▶ [WORK TASK]:
Extract, unchanged, every line from the top of the material below through the line with "the M-port -/", and no more.

>>>

theorem releaseOrder {tag : Word} (k : Made calm s₀ s) : Made calm s₀ (releaseOrder tag s) := by
  unfold Machine.releaseOrder
  dsimp only
  split
  · exact k.raise
  · exact ite (fun _ => k.updMessage.settle) fun _ => k.raise

theorem minuteTick (k : Made calm s₀ s) : Made calm s₀ (minuteTick s) :=
  (k.minute _).foldl _ fun _ _ k => ite (fun _ => k.raise.updMessage) fun _ => k

theorem officeTick {receive loop : Circuit → Bool} (k : Made calm s₀ s) :
    Made calm s₀ (officeTick receive loop s) :=
  ite (fun _ => k.tick _ _ _) fun _ => (k.tick _ _ _).minuteTick

theorem minuteTickEvent (k : Made calm s₀ s) : Made calm s₀ (minuteTickEvent s) :=
  ite (fun _ => k) fun _ => k.officeTick

/-! ### The runs of the M-port -/

theorem makeWrites {ws : List (Nat × Word)} (k : Made calm s₀ s) : Made calm s₀ (makeWrites ws s) :=
  k.foldl _ fun _ _ k => k.writeRelay

/-- An arbiter that holds another requester's run is not reporting. -/
theorem reporting_granted {run : Run} (made : Nat) (h : run ≠ .report) :
    (Arbiter.granted run made).reporting = false := by
  cases run <;> first | rfl | exact absurd rfl h

theorem endRun {run : Run} {made : Nat} (k : Made calm s₀ s) (h : s.arbiter.reporting = false) :
    Made calm s₀ (endRun run made s) := by
  refine k.makeWrites.port _ ?_
  rw [makeWrites_eq]
  exact h.symm

/-- An event at the end of a run of the block writer, the fetcher or the pool unit. -/
theorem onRun {effect : Run → Option (State → State)} (k : Made calm s₀ s)
    (h : ∀ run f, effect run = some f → run ≠ .report ∧ (∀ m ws, run ≠ .mirror m ws) ∧
      ∀ t, Made calm s₀ t → Made calm s₀ (f t)) : Made calm s₀ (onRun effect s) := by
  rcases onRun_cases effect s with e | ⟨run, made, f, ha, hf, e⟩ | ⟨run, f, hn, hf, e⟩
  · rw [e]
    exact k
  · obtain ⟨hr, -, ht⟩ := h run f hf
    rw [e]
    exact ht _ (k.endRun (by rw [ha]; exact reporting_granted made hr))
  · obtain ⟨hr, hm, ht⟩ := h run f hf
    rw [e]
    refine ht _ (endRun ?_ (by rw [grantRun_arbiter]; exact reporting_granted 0 hr))
    have p : Made calm s₀ { s with arbiter := .granted run 0 } := k.port _
      ((reporting_granted 0 hr).trans (Arbiter.reporting_of_open (State.open_of_nextRun hn)).symm)
    cases run with
    | report => exact absurd rfl hr
    | mirror m ws => exact absurd rfl (hm m ws)
    | fetchBlock c f => exact p.fetchLast c
    | fetchText c f => exact p.fetchLast c
    | _ => exact p

/-! ### Routing and posting -/

theorem makeDelivery {g : Target × PositionSet} (k : Made calm s₀ s) :
    Made calm s₀ (makeDelivery r s g) := by
  unfold Machine.makeDelivery
  split
  · exact k
  · exact updQueue k.updSlot

theorem routeRecord {p : Place} {f : Message → ReportKind} (k : Made calm s₀ s) :
    Made calm s₀ (routeRecord r p f s) := by
  unfold Machine.routeRecord
  refine settle (foldl (raise (foldl (updMessage k) _ fun _ _ k => k.makeDelivery)) _ fun _ _ k => k.judge)

theorem interceptRecord (k : Made calm s₀ s) : Made calm s₀ (interceptRecord r s) :=
  k.updMessage.raise.settle

theorem takeReceived {cause : EndCause} (k : Made calm s₀ s) : Made calm s₀ (takeReceived r cause s) := by
  unfold Machine.takeReceived
  have f : Made calm s₀ (if cause = .missingEnd then (s.setFill r .empty).updFlags r fun f =>
      { f with missingEnd := true } else s.setFill r .empty) :=
    ite (fun _ => k.setFill.updFlags) fun _ => k.setFill
  exact ite (fun _ => f.interceptRecord) fun _ => f.routeRecord

theorem divertEnd (k : Made calm s₀ s) : Made calm s₀ (divertEnd c s) :=
  ite (fun _ => judge (raise (updControl k))) fun _ => k

theorem mergeCode {j : SlotIdx} {i : Nat} (k : Made calm s₀ s) : Made calm s₀ (mergeCode r j i s) := by
  unfold Machine.mergeCode
  split
  · exact k
  · exact updQueue k.updSlot

theorem divertCode {i : Nat} (k : Made calm s₀ s) : Made calm s₀ (divertCode c r s i) := by
  unfold Machine.divertCode
  split
  · exact upd k.updMessage
  · split
    · exact k.mergeCode
    · exact k.makeDelivery

theorem divertTake {e : QueueEntry} {d : Delivery} (k : Made calm s₀ s) :
    Made calm s₀ (divertTake c e d s) := by
  have t : ∀ (l : List Circuit) s, Made calm s₀ s → Made calm s₀ (l.foldl (fun s t => Machine.judge t s) s) :=
    fun l _ k => k.foldl l fun _ _ k => k.judge
  have f := foldl (f := Machine.divertCode c e.record) (upd (c := c) (f := fun x =>
      { x with divert := { x.divert with taken := x.divert.taken + 1 } })
      (updSlot (r := e.record) (j := e.slot) (f := fun _ => none)
        (updQueue (c := c) (p := (s.message e.record).rank) (f := fun q => q.leave e.record e.slot) k)))
    (positionsOf d.codes) fun _ _ k => k.divertCode
  unfold Machine.divertTake
  exact t _ _ (divertEnd (settle (ite (fun _ => f.raise) fun _ => f)))

theorem divertStep (k : Made calm s₀ s) : Made calm s₀ (divertStep c s) := by
  unfold Machine.divertStep
  split
  · split
    · split
      · exact k.divertTake
      · exact k
    · exact k
  · exact k

theorem refusePost {o : PostOutcome} (k : Made calm s₀ s) : Made calm s₀ (refusePost o s) :=
  (k.setPost _ _).raise

theorem postOrder (k : Made calm s₀ s) : Made calm s₀ (postOrder s) := by
  unfold Machine.postOrder
  split
  · exact k.refusePost
  · split
    · exact k.refusePost
    · exact k.refusePost
    · exact k.grantRecord.updMessage.setPost _ _

theorem rollBack {w : Walk} {o : PostOutcome} (k : Made calm s₀ s) : Made calm s₀ (rollBack w o s) :=
  ((k.rehome _ _).raise.becomeFree.setPost _ _).judgeSuspension

theorem walkOn {w : Walk} {link : Word} (h : s.walk.isSome = true) (k : Made calm s₀ s) :
    Made calm s₀ (walkOn w link s) :=
  ite (fun _ => ite (fun _ => k.rollBack) fun _ => k.walk _ h)
    fun _ => ite (fun _ => k.walk _ h) fun _ => k.rollBack

theorem walkRead {w : Walk} (h : s.walk.isSome = true) (k : Made calm s₀ s) : Made calm s₀ (walkRead w s) :=
  ite (fun _ => walkOn h (k.owner _ _)) fun _ => k.rollBack

theorem walkEnd {w : Walk} (k : Made calm s₀ s) : Made calm s₀ (walkEnd w s) := by
  unfold Machine.walkEnd
  extract_lets t
  have h : Made calm s₀ t := updMessage k
  exact (h.setPost _ _).routeRecord

theorem walkReadDone (k : Made calm s₀ s) : Made calm s₀ (walkReadDone s) := by
  refine onRun k fun run f h => ?_
  split at h <;> cases h
  refine ⟨nofun, nofun, fun t k => ?_⟩
  unfold onWalk
  split
  · rename_i hw
    exact k.walkRead (by rw [hw]; rfl)
  · exact k

theorem walkEndWriteDone (k : Made calm s₀ s) : Made calm s₀ (walkEndWriteDone s) := by
  refine onRun k fun run f h => ?_
  split at h <;> cases h
  refine ⟨nofun, nofun, fun t k => ?_⟩
  unfold onWalk
  split
  · exact k.walkEnd
  · exact k

/-! ### The block writer -/

theorem requestBlock (k : Made calm s₀ s) : Made calm s₀ (requestBlock r s) :=
  ite (fun _ => (k.writer _).takeRequest) fun _ => k.pool _ rfl rfl

theorem placeCharacter {v : RelayChar} (k : Made calm s₀ s) : Made calm s₀ (placeCharacter c v r s) :=
  ite (fun _ => updFifo (setFill (k.writer _))) fun _ => (k.writer _).writer _

theorem textCharacterTaken (k : Made calm s₀ s) : Made calm s₀ (textCharacterTaken s) := by
  unfold Machine.textCharacterTaken
  split
  · split
    · exact k
    · split
      · exact ite (fun _ => k.requestBlock) fun _ => k.placeCharacter
      · exact k
  · exact k

theorem endingReached (k : Made calm s₀ s) : Made calm s₀ (endingReached s) := by
  unfold Machine.endingReached
  split
  · split
    · exact k
    · split
      · dsimp only
        split
        · exact (updFifo (k.writer _)).takeReceived
        · exact (updFifo (k.writer _)).writer _
      · exact k
  · exact k

theorem afterWrite {a : AfterWrite} (k : Made calm s₀ s) : Made calm s₀ (afterWrite a s) := by
  unfold Machine.afterWrite
  split
  · exact k
  · exact updFifo k.setFill
  · exact ite (fun _ => k.freeCancelled) fun _ => k
  · exact k.takeReceived

theorem blockWritten {w : BlockWrite} (k : Made calm s₀ s) : Made calm s₀ (blockWritten w s) := by
  unfold Machine.blockWritten
  split
  · exact k
  · exact ite (fun _ => (k.writer _).afterWrite) fun _ => k

theorem blockWriteDone (k : Made calm s₀ s) : Made calm s₀ (blockWriteDone s) := by
  refine onRun k fun run f h => ?_
  split at h <;> cases h
  exact ⟨nofun, nofun, fun t k => k.blockWritten⟩

theorem completeTake {b : Nat} (k : Made calm s₀ s) : Made calm s₀ (completeTake r b s) := by
  unfold Machine.completeTake
  extract_lets link f s₁ s₂ w s₃ s₄
  have k₁ : Made calm s₀ s₁ := (k.setPool _).owner _ _
  have k₂ : Made calm s₀ s₂ := setFill (updMessage k₁)
  have k₃ : Made calm s₀ s₃ := k₂.writer _
  exact poolChanged (ite (fun _ => k₃.freeCancelled) fun _ => k₃)

theorem takeComplete (k : Made calm s₀ s) : Made calm s₀ (takeComplete s) := by
  refine onRun k fun run f h => ?_
  split at h <;> cases h
  refine ⟨nofun, nofun, fun t k => ?_⟩
  unfold takeRead
  split
  · exact k.completeTake
  · exact k

theorem returnWriteDone (k : Made calm s₀ s) : Made calm s₀ (returnWriteDone s) := by
  refine onRun k fun run f h => ?_
  split at h <;> cases h
  exact ⟨nofun, nofun, fun t k => k.pool _ rfl rfl⟩

theorem giveStep (k : Made calm s₀ s) : Made calm s₀ (giveStep s) := by
  refine ite (fun _ => ?_) fun _ => onRun k fun run f h => ?_
  · unfold onGive
    split
    · exact k.giveSkip
    · exact k
  · split at h <;> cases h
    refine ⟨nofun, nofun, fun t k => ?_⟩
    unfold onGive
    split
    · exact k.giveJoin
    · exact k

theorem cancelFilling (k : Made calm s₀ s) : Made calm s₀ (cancelFilling c r s) :=
  ite (fun _ => setFill (writer (updFifo k) _)) fun _ => freeCancelled (writer (updFifo k) _)

/-! ### The change of a circuit's state -/

/-- A state change at the end of a circuit's changes, which together leave it lawful. -/
theorem setModeAfter {mode : CircuitMode} {cause : StateCause} (k : Made false s₀ s) (xs : List CircuitState)
    (h : (s.circuit c).lawful →
      (mode = .closed ↔ (xs.getLastD (s.circuit c)).line.receiver = .stopped) ∧
      ((xs.getLastD (s.circuit c)).control.holdPending = true → mode = .ready)) :
    Made false s₀ (setMode c mode cause (s.setCircuits c xs)) := by
  have e : (s.setCircuits c xs).updControl c (fun k => { k with state := mode }) =
      s.setCircuits c (xs ++ [{ xs.getLastD (s.circuit c) with
        control := { (xs.getLastD (s.circuit c)).control with state := mode } }]) := by
    rw [State.setCircuits_concat, State.updControl_eq, State.circuit_setCircuits]
  refine compareAtRest (raise ?_)
  rw [e]
  refine circuits k _ ?_ nofun
  rw [List.getLastD_concat]
  exact h

/-- A state change after two changes of its circuit. -/
theorem setModeOf {mode : CircuitMode} {cause : StateCause} {f g : CircuitState → CircuitState}
    (k : Made false s₀ s)
    (h : (s.circuit c).lawful → (mode = .closed ↔ (g (f (s.circuit c))).line.receiver = .stopped) ∧
      ((g (f (s.circuit c))).control.holdPending = true → mode = .ready)) :
    Made false s₀ (Machine.setMode c mode cause ((s.updCircuit c f).updCircuit c g)) := by
  have e : (s.updCircuit c f).updCircuit c g = s.setCircuits c [f (s.circuit c), g (f (s.circuit c))] := by
    rw [State.updCircuit, State.circuit_updCircuit_self]
    rfl
  rw [e]
  exact setModeAfter k _ h

/-- A state change after three changes of its circuit. -/
theorem setModeOf₃ {mode : CircuitMode} {cause : StateCause} {f g e : CircuitState → CircuitState}
    (k : Made false s₀ s)
    (h : (s.circuit c).lawful → (mode = .closed ↔ (e (g (f (s.circuit c)))).line.receiver = .stopped) ∧
      ((e (g (f (s.circuit c)))).control.holdPending = true → mode = .ready)) :
    Made false s₀ (Machine.setMode c mode cause (((s.updCircuit c f).updCircuit c g).updCircuit c e)) := by
  have eq : ((s.updCircuit c f).updCircuit c g).updCircuit c e =
      s.setCircuits c [f (s.circuit c), g (f (s.circuit c)), e (g (f (s.circuit c)))] := by
    rw [State.updCircuit, State.circuit_updCircuit_self, State.circuit_updCircuit_self]
    simp only [State.updCircuit, State.circuit_setCircuit_self]
    rfl
  rw [eq]
  exact setModeAfter k _ h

<<<

▶ [OUTPUT BELOW]:
theorem releaseOrder {tag : Word} (k : Made calm s₀ s) : Made calm s₀ (releaseOrder tag s) := by
  unfold Machine.releaseOrder
  dsimp only
  split
  · exact k.raise
  · exact ite (fun _ => k.updMessage.settle) fun _ => k.raise

theorem minuteTick (k : Made calm s₀ s) : Made calm s₀ (minuteTick s) :=
  (k.minute _).foldl _ fun _ _ k => ite (fun _ => k.raise.updMessage) fun _ => k

theorem officeTick {receive loop : Circuit → Bool} (k : Made calm s₀ s) :
    Made calm s₀ (officeTick receive loop s) :=
  ite (fun _ => k.tick _ _ _) fun _ => (k.tick _ _ _).minuteTick

theorem minuteTickEvent (k : Made calm s₀ s) : Made calm s₀ (minuteTickEvent s) :=
  ite (fun _ => k) fun _ => k.officeTick

/-! ### The runs of the M-port -/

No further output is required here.